Davy has increased its forecasts for growth once again for last year. Mr O'Leary says 1998 was the strongest year of growth in recent times with GDP growth of 12 per cent and GNP growth - the main measure of economic activity - at 11 per cent. This would outstrip the previous 9.6 per cent GNP growth recorded in 1995, the highest of recent times. It would bring the cumulative growth rate of the economy to 51 per cent between 1993 and 1998, on the basis of GNP.
The slowdown in the world economy will be the main reason that the economy slows down this year, according to Davy. A fall-off in demand from our main markets, particularly Britain and some slowdown in foreign direct investment will both feed into this. In 1999, Mr O'Leary is now predicting GNP growth of 7.5 per cent and GDP growth of 6.3 per cent, with high consumer spending supporting consumer activity.
At the same time, the inflation rate is forecast to fall to 1.9 per cent and, excluding mortgages, could be even lower at around 1 per cent, according to Mr O'Leary. Overall domestic demand will spur on the economy while slowing export growth will be a mild deterrent, he says. The Exchequer finances will remain in good shape, Davy forecasts, and the debt to GDP ratio will end the year at 50 per cent, down four percentage points, as receipts from the sale of Telecom Eireann and ICC Bank flow into the Exchequer's coffers.
Mr O'Leary is also predicting that the Exchequer surplus of revenue over spending at the end of the year will be about £200 million (#254 million) higher than the Government is predicting, reaching £1.1 billion.
The biggest areas of restraint in the economy, according to Mr O'Leary, are in the labour market, physical infrastructure and in the housing market, where problems are still escalating.

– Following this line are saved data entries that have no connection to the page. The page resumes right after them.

theorem withBuffer_keeps {s0 a1 a2 a3 a4 a5 a6 s1 a8} (h_1 : Keeps s0 s1) (h_a8 : ∀ y1, ∀ y2, Keeps s0 y2 → Keeps s0 (a8 y1 y2)) :
    Keeps s0 (withBuffer a1 a2 a3 a4 a5 a6 s1 a8) := by
  unfold withBuffer
  try dsimp only
  exact keeps_ite (fun _ => h_a8 _ _ h_1) (fun _ => withStore_keeps h_1 (fun _ h1 => keeps_ite (fun _ => State.failCmd_keeps
      (State.readMem_keeps h1)) (fun _ => h_a8 _ _ (State.readMem_keeps h1))))

theorem State.outputApply_keeps {s0 s1 a2 a3} (h_1 : Keeps s0 s1) :
    Keeps s0 (State.outputApply s1 a2 a3) := by
  unfold State.outputApply
  try dsimp only
  exact keeps_ite (fun _ => State.setTx_keeps (State.setOutput_keeps h_1)) (fun _ => State.setOutput_keeps h_1)

theorem State.layerApply_keeps {s0 s1 a2} (h_1 : Keeps s0 s1) :
    Keeps s0 (State.layerApply s1 a2) := by
  unfold State.layerApply
  try dsimp only
  exact State.setLayer_keeps h_1

theorem State.coefApply_keeps {s0 s1 a2 a3 a4 a5} (h_1 : Keeps s0 s1) :
    Keeps s0 (State.coefApply s1 a2 a3 a4 a5) := by
  unfold State.coefApply
  try dsimp only
  exact State.setDest_keeps h_1

theorem State.freeLease_keeps {s0 s1 a2 a3} (h_1 : Keeps s0 s1) :
    Keeps s0 (State.freeLease s1 a2 a3) := by
  unfold State.freeLease
  try dsimp only
  exact State.post_keeps (keeps_mk h_1 rfl)

theorem State.endLease_keeps {s0 s1 a2} (h_1 : Keeps s0 s1) :
    Keeps s0 (State.endLease s1 a2) := by
  unfold State.endLease
  try dsimp only
  split
  · exact h_1
  · exact keeps_ite (fun _ => State.freeLease_keeps h_1) (fun _ => keeps_ite (fun _ => State.freeLease_keeps h_1) (fun _ => keeps_mk h_1 rfl))

theorem State.presentApply_keeps {s0 s1 a2 a3} (h_1 : Keeps s0 s1) :
    Keeps s0 (State.presentApply s1 a2 a3) := by
  unfold State.presentApply
  try dsimp only
  split
  · exact keeps_ite (fun _ => State.setLayer_keeps h_1) (fun _ => State.endLease_keeps (State.setLayer_keeps h_1))
  · exact State.setLayer_keeps h_1

theorem State.presentAccept_keeps {s0 s1 a2} (h_1 : Keeps s0 s1) :
    Keeps s0 (State.presentAccept s1 a2) := by
  unfold State.presentAccept
  try dsimp only
  refine keeps_foldl (fun _ _ h0 => ?_) ?_
  · split
    · split
      · exact keeps_ite (fun _ => h0) (fun _ => State.freeLease_keeps h0)
      · exact h0
    · exact h0
  · split
    · exact keeps_mk (State.dropEntries_keeps h_1) rfl
    · split
      · exact keeps_mk (State.dropEntries_keeps h_1) rfl
      · exact State.dropEntries_keeps h_1

theorem State.assocApply_keeps {s0 s1 a2 a3 a4} (h_1 : Keeps s0 s1) :
    Keeps s0 (State.assocApply s1 a2 a3 a4) := by
  unfold State.assocApply
  try dsimp only
  exact keeps_mk h_1 rfl

theorem State.audioSwitch_keeps {s0 s1 a2 a3 a4} (h_1 : Keeps s0 s1) :
    Keeps s0 (State.audioSwitch s1 a2 a3 a4) := by
  unfold State.audioSwitch
  try dsimp only
  refine keeps_ite (fun _ => ?_) (fun _ => ?_)
  · refine keeps_ite (fun _ => h_1) (fun _ => ?_)
    split
    · exact State.setHead_keeps h_1
    · exact h_1
  · split
    · exact h_1
    · exact keeps_mk h_1 rfl

theorem State.audioHeadApply_keeps {s0 s1 a2 a3} (h_1 : Keeps s0 s1) :
    Keeps s0 (State.audioHeadApply s1 a2 a3) := by
  unfold State.audioHeadApply
  try dsimp only
  split
  · exact keeps_ite (fun _ => State.setHead_keeps h_1) (fun _ => State.audioSwitch_keeps (State.setHead_keeps h_1))
  · exact State.setHead_keeps h_1

theorem State.audioTxApply_keeps {s0 s1 a2 a3 a4 a5} (h_1 : Keeps s0 s1) :
    Keeps s0 (State.audioTxApply s1 a2 a3 a4 a5) := by
  unfold State.audioTxApply
  try dsimp only
  exact keeps_mk h_1 rfl

theorem State.clearBanks_keeps {s0 s1 a2 a3} (h_1 : Keeps s0 s1) : Keeps s0 (State.clearBanks s1 a2 a3) := by
  refine keeps_to h_1 rfl (fun i => ?_)
  obtain ⟨m, r⟩ := i
  obtain ⟨ma, mb, mc⟩ := wf_parts m
  exact ⟨wf_of ma (spClear_wf mb) mc, r⟩

theorem State.takeBanks_keeps {s0 s1 a2 a3} (h_1 : Keeps s0 s1) :
    Keeps s0 (State.takeBanks s1 a2 a3) := by
  unfold State.takeBanks
  try dsimp only
  exact keeps_ite (fun _ => h_1) (fun _ => State.clearBanks_keeps h_1)

theorem State.takeTiles_keeps {s0 s1 a2 a3 a4} (h_1 : Keeps s0 s1) :
    Keeps s0 (State.takeTiles s1 a2 a3 a4) := by
  unfold State.takeTiles
  try dsimp only
  exact keeps_mk h_1 rfl

theorem State.configNow_keeps {s0 s1 a2 a3} (h_1 : Keeps s0 s1) :
    Keeps s0 (State.configNow s1 a2 a3) := by
  unfold State.configNow
  try dsimp only
  exact State.modHead_keeps (State.takeBanks_keeps (State.takeTiles_keeps h_1))

theorem State.replaceTiming_keeps {s0 s1 a2} (h_1 : Keeps s0 s1) :
    Keeps s0 (State.replaceTiming s1 a2) := by
  unfold State.replaceTiming
  try dsimp only
  exact State.freeNext_keeps (State.dropEntries_keeps h_1)

theorem State.dropBanks_keeps {s0 s1 a2 a3} (h_1 : Keeps s0 s1) :
    Keeps s0 (State.dropBanks s1 a2 a3) := by
  unfold State.dropBanks
  try dsimp only
  exact keeps_ite (fun _ => h_1) (fun _ => State.clearBanks_keeps h_1)

theorem State.freeTiles_keeps {s0 s1 a2 a3} (h_1 : Keeps s0 s1) :
    Keeps s0 (State.freeTiles s1 a2 a3) := by
  unfold State.freeTiles
  try dsimp only
  exact keeps_mk h_1 rfl

theorem State.unconfig_keeps {s0 s1 a2} (h_1 : Keeps s0 s1) :
    Keeps s0 (State.unconfig s1 a2) := by
  unfold State.unconfig
  try dsimp only
  exact State.dropBanks_keeps (State.modHead_keeps (State.freeTiles_keeps h_1))

theorem nvsKick_keeps {s0 s1} (h_1 : Keeps s0 s1) :
    Keeps s0 (nvsKick s1) := by
  unfold nvsKick
  try dsimp only
  split
  · exact keeps_mk h_1 rfl
  · exact keeps_mk h_1 rfl
  · exact h_1

theorem nvsTask_keeps {s0 s1 a2} (h_1 : Keeps s0 s1) :
    Keeps s0 (nvsTask s1 a2) := by
  unfold nvsTask
  try dsimp only
  exact nvsKick_keeps (keeps_mk h_1 rfl)

theorem incCounter_keeps {s0 s1 a2} (h_1 : Keeps s0 s1) :
    Keeps s0 (incCounter s1 a2) := by
  unfold incCounter
  try dsimp only
  exact nvsTask_keeps h_1

theorem State.forgetItems_keeps {s0 s1 a2 a3} (h_1 : Keeps s0 s1) :
    Keeps s0 (State.forgetItems s1 a2 a3) := by
  unfold State.forgetItems
  try dsimp only
  exact keeps_mk h_1 rfl

theorem commitShutdown_keeps {s0 s1 a2 a3} (h_1 : Keeps s0 s1) :
    Keeps s0 (commitShutdown s1 a2 a3) := by
  unfold commitShutdown
  try dsimp only
  exact nvsTask_keeps h_1

theorem State.putRows_keeps {s0 s1 a2 a3} (h_1 : Keeps s0 s1) :
    Keeps s0 (State.putRows s1 a2 a3) := by
  unfold State.putRows
  try dsimp only
  exact keeps_foldl (fun _ _ h0 => State.putMem_keeps h0) h_1

theorem State.prepareLedger_keeps {s0 s1 a2} (h_1 : Keeps s0 s1) :
    Keeps s0 (State.prepareLedger s1 a2) := by
  unfold State.prepareLedger
  try dsimp only
  split
  · exact h_1
  · exact State.modHead_keeps (State.mapTiles_keeps (State.putRows_keeps h_1))

theorem State.startHead_keeps {s0 s1 a2} (h_1 : Keeps s0 s1) :
    Keeps s0 (State.startHead s1 a2) := by
  unfold State.startHead
  try dsimp only
  exact keeps_ite (fun _ => State.post_keeps (incCounter_keeps (State.modHead_keeps (State.modHead_keeps (State.forgetItems_keeps
      (commitShutdown_keeps (State.prepareLedger_keeps h_1))))))) (fun _ => State.modHead_keeps (State.modHead_keeps (State.forgetItems_keeps
      (commitShutdown_keeps (State.prepareLedger_keeps h_1)))))

theorem State.addProc_keeps {s0 s1 a2} (h_1 : Keeps s0 s1) :
    Keeps s0 (State.addProc s1 a2) := by
  unfold State.addProc
  try dsimp only
  exact keeps_mk h_1 rfl

theorem State.pictureApply_keeps {s0 s1 a2 a3} (h_1 : Keeps s0 s1) :
    Keeps s0 (State.pictureApply s1 a2 a3) := by
  unfold State.pictureApply
  try dsimp only
  exact State.modHead_keeps h_1

theorem runProc_keeps {s0 a1 a2 a3 a4 s1 a6} (h_1 : Keeps s0 s1) (h_a6 : ∀ y1, ∀ y2, Keeps s0 y2 → Keeps s0 (a6 y1 y2)) :
    Keeps s0 (runProc a1 a2 a3 a4 s1 a6) := by
  unfold runProc
  try dsimp only
  split
  · exact rejectCmd_keeps h_1
  · exact h_a6 _ _ (State.reply_keeps (State.takeNo_keeps h_1))

theorem State.finish_keeps {s0 s1 a2 a3 a4} (h_1 : Keeps s0 s1) :
    Keeps s0 (State.finish s1 a2 a3 a4) := by
  unfold State.finish
  try dsimp only
  exact keeps_ite (fun _ => h_1) (fun _ => State.reply_keeps (keeps_mk h_1 rfl))

theorem State.setDriver_keeps {s0 s1 a2 a3} (h_1 : Keeps s0 s1) :
    Keeps s0 (State.setDriver s1 a2 a3) := by
  unfold State.setDriver
  try dsimp only
  exact keeps_mk h_1 rfl

theorem State.handoverStart_keeps {s0 s1} (h_1 : Keeps s0 s1) :
    Keeps s0 (State.handoverStart s1) := by
  unfold State.handoverStart
  try dsimp only
  exact State.sendMsg_keeps (keeps_mk h_1 rfl)

theorem State.drawNat_keeps {s0 s1} (h_1 : Keeps s0 s1) :
    Keeps s0 (State.drawNat s1).2 := by
  unfold State.drawNat
  try dsimp only
  exact keeps_mk h_1 rfl

theorem State.autoHandover_keeps {s0 s1} (h_1 : Keeps s0 s1) :
    Keeps s0 (State.autoHandover s1) := by
  unfold State.autoHandover
  try dsimp only
  exact keeps_ite (fun _ => keeps_ite (fun _ => State.handoverStart_keeps (State.drawNat_keeps h_1)) (fun _ => State.drawNat_keeps h_1)) (fun _
      => h_1)

theorem State.linkTo_keeps {s0 s1 a2 a3 a4} (h_1 : Keeps s0 s1) :
    Keeps s0 (State.linkTo s1 a2 a3 a4) := by
  unfold State.linkTo
  try dsimp only
  split
  · exact State.endProcs_keeps (State.post_keeps (State.setDriver_keeps (keeps_ite (fun _ => State.autoHandover_keeps (State.post_keeps h_1))
        (fun _ => h_1))))
  · exact State.endProcs_keeps (State.post_keeps (State.setDriver_keeps (keeps_ite (fun _ => State.autoHandover_keeps (State.post_keeps h_1))
        (fun _ => h_1))))
  · exact State.endProcs_keeps (State.setDriver_keeps (keeps_ite (fun _ => State.autoHandover_keeps (State.post_keeps h_1)) (fun _ => h_1)))
  · exact State.setDriver_keeps (keeps_ite (fun _ => State.autoHandover_keeps (State.post_keeps h_1)) (fun _ => h_1))

theorem State.activateNow_keeps {s0 s1 a2} (h_1 : Keeps s0 s1) :
    Keeps s0 (State.activateNow s1 a2) := by
  unfold State.activateNow
  try dsimp only
  exact State.modHead_keeps h_1

theorem State.postMura_keeps {s0 s1 a2 a3 a4} (h_1 : Keeps s0 s1) :
    Keeps s0 (State.postMura s1 a2 a3 a4) := by
  unfold State.postMura
  try dsimp only
  exact State.post_keeps h_1

theorem State.muraApply_keeps {s0 s1 a2 a3} (h_1 : Keeps s0 s1) :
    Keeps s0 (State.muraApply s1 a2 a3) := by
  unfold State.muraApply
  try dsimp only
  exact keeps_ite (fun _ => State.modHead_keeps h_1) (fun _ => State.postMura_keeps (State.modHead_keeps h_1))

theorem State.ledgerApply_keeps {s0 s1 a2 a3 a4 a5} (h_1 : Keeps s0 s1) :
    Keeps s0 (State.ledgerApply s1 a2 a3 a4 a5) := by
  unfold State.ledgerApply
  try dsimp only
  exact State.modHead_keeps h_1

The most important factor, Davy argues, is infrastructure where the gap between what we have and what the economy needs is widening. Even the large increase in capital spending announced in the Budget will make hardly an impression, he says.
The problem is most serious in transport and there is no way the Government can spend enough money to make a big enough difference. Money will have to come from the private sector, perhaps with more energy being put into public private partnerships.
Mr O'Leary advocates introducing charges for water, sewage, waste disposal, road usage and so on.
Davy has also changed its policy on tax cuts. According to Mr O'Leary, low levels of unemployment at around 7 per cent weaken the case for tax cuts to improve labour market functioning. "There is little voluntary unemployment at these sort of levels and different sorts of intervention are required," he says.
While, over the medium term, tax cuts are a good way of increasing labour supply according to Mr O'Leary, other problems may be urgent including the deteriorating infrastructure and, of course, house prices.
House price rises of around 35 per cent last year act as a greater deterrent to labour supply, particularly people coming back than taxation rates, he added.
Despite the Bacon proposals, Mr O'Leary says house prices are likely to continue growing by about 10 to 15 per cent a year over the next few years.